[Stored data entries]
○ ○ ○ ○

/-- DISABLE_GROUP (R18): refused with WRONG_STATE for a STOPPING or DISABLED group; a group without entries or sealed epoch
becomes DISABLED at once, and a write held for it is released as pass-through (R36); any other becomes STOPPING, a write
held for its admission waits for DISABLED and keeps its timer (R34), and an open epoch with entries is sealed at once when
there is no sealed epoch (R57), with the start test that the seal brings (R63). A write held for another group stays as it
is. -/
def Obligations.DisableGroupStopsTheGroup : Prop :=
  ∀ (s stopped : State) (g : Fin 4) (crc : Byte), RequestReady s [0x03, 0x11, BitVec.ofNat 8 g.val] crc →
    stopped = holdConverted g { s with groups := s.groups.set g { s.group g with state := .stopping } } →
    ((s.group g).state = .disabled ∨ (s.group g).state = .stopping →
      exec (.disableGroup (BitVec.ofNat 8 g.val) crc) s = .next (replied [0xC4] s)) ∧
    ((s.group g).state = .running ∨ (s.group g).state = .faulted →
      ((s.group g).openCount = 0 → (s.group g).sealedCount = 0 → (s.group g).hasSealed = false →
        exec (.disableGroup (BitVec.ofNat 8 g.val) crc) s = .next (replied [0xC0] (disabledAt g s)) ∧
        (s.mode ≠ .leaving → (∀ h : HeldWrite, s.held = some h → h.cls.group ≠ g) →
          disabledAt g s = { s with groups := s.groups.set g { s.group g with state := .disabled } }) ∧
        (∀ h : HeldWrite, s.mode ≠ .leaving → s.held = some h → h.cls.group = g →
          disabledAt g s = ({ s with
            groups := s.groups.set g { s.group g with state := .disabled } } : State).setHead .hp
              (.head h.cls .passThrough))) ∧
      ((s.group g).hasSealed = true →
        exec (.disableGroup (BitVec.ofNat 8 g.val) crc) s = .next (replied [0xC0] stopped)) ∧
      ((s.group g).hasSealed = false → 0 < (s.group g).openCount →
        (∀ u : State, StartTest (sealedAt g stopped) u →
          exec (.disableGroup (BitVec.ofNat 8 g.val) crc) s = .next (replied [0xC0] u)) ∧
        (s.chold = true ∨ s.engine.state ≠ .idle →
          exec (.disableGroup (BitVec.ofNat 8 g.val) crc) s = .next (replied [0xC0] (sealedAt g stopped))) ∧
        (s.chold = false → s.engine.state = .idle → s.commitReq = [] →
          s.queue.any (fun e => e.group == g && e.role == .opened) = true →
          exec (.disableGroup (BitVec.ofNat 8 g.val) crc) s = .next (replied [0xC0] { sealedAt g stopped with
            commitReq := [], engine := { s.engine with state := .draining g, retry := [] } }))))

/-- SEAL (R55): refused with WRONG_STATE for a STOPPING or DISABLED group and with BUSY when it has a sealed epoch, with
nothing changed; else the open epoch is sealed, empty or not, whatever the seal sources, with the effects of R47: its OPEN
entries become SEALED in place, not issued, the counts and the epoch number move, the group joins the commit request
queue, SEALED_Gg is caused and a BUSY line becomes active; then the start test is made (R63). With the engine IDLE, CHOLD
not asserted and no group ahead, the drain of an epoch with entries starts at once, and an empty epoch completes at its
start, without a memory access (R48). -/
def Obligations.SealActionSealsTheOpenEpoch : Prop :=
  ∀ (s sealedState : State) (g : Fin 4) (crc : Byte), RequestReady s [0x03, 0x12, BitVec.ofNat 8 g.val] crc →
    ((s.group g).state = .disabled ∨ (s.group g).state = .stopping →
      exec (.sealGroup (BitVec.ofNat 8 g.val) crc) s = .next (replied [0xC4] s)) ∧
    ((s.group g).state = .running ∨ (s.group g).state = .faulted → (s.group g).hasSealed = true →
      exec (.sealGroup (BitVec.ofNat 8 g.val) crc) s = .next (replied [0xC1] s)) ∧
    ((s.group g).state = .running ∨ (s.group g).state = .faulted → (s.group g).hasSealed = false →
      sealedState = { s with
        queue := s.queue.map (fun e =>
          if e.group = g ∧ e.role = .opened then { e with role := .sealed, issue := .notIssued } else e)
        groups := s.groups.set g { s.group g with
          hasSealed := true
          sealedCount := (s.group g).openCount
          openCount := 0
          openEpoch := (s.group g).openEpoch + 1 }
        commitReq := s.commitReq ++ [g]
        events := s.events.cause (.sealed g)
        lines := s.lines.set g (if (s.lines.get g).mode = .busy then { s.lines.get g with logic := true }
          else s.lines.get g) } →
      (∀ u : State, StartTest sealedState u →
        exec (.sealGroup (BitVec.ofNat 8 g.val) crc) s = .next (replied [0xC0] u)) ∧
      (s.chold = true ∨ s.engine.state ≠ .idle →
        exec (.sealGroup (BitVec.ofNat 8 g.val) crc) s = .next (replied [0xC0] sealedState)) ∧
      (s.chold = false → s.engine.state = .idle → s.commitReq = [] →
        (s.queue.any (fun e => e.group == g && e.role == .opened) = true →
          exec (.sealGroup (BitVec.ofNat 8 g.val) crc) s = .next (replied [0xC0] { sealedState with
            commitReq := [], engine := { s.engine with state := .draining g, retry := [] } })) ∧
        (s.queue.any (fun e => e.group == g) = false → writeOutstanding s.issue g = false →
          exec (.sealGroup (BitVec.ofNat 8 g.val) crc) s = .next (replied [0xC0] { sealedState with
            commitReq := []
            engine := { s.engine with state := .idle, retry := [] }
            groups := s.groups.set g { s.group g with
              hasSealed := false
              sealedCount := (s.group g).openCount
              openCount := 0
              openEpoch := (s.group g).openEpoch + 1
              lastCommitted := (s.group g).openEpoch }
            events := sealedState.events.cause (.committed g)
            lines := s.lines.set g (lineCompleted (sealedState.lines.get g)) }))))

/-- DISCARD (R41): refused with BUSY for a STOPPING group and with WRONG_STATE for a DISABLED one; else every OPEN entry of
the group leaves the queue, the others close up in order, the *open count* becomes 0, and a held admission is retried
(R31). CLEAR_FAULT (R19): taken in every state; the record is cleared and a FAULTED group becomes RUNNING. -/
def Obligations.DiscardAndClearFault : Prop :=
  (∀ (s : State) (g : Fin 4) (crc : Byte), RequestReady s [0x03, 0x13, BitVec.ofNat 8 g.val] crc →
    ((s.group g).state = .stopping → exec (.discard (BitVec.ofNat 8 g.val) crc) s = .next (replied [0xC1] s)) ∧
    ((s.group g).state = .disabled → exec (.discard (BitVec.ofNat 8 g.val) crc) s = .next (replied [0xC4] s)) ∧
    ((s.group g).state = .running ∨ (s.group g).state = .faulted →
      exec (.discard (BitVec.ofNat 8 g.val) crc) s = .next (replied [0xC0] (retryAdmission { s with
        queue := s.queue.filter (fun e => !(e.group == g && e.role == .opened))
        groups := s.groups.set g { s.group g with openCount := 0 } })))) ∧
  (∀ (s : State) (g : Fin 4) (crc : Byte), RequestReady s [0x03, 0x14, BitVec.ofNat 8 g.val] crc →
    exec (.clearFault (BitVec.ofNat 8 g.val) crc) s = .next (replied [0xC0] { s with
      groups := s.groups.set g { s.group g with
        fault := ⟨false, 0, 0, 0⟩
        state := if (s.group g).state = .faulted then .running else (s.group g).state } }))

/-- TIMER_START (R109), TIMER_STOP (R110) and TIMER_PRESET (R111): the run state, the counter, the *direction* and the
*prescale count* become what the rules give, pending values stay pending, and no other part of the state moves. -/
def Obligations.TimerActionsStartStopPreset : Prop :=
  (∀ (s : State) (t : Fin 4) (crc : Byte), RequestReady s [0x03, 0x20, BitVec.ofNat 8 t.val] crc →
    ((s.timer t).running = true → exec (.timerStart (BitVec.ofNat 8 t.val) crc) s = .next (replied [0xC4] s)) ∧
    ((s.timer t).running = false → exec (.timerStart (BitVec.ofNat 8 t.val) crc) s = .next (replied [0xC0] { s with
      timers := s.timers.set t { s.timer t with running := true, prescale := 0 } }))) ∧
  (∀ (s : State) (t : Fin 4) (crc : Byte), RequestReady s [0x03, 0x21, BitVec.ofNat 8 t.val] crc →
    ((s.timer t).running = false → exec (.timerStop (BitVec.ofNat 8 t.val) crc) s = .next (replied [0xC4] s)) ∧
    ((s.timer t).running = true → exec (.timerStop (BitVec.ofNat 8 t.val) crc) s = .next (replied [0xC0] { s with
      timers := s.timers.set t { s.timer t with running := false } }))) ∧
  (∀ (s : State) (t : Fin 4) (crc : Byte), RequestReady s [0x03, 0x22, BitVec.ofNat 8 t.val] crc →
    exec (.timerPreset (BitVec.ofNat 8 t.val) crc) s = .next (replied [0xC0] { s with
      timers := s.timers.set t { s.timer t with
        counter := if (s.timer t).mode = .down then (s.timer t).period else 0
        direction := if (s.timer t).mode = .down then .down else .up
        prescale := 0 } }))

○ ○ ○ ○

• [Goal of the exercise]: Report the number of lines above that contain the word "every", and only that number.

• [Solved exercise]: 2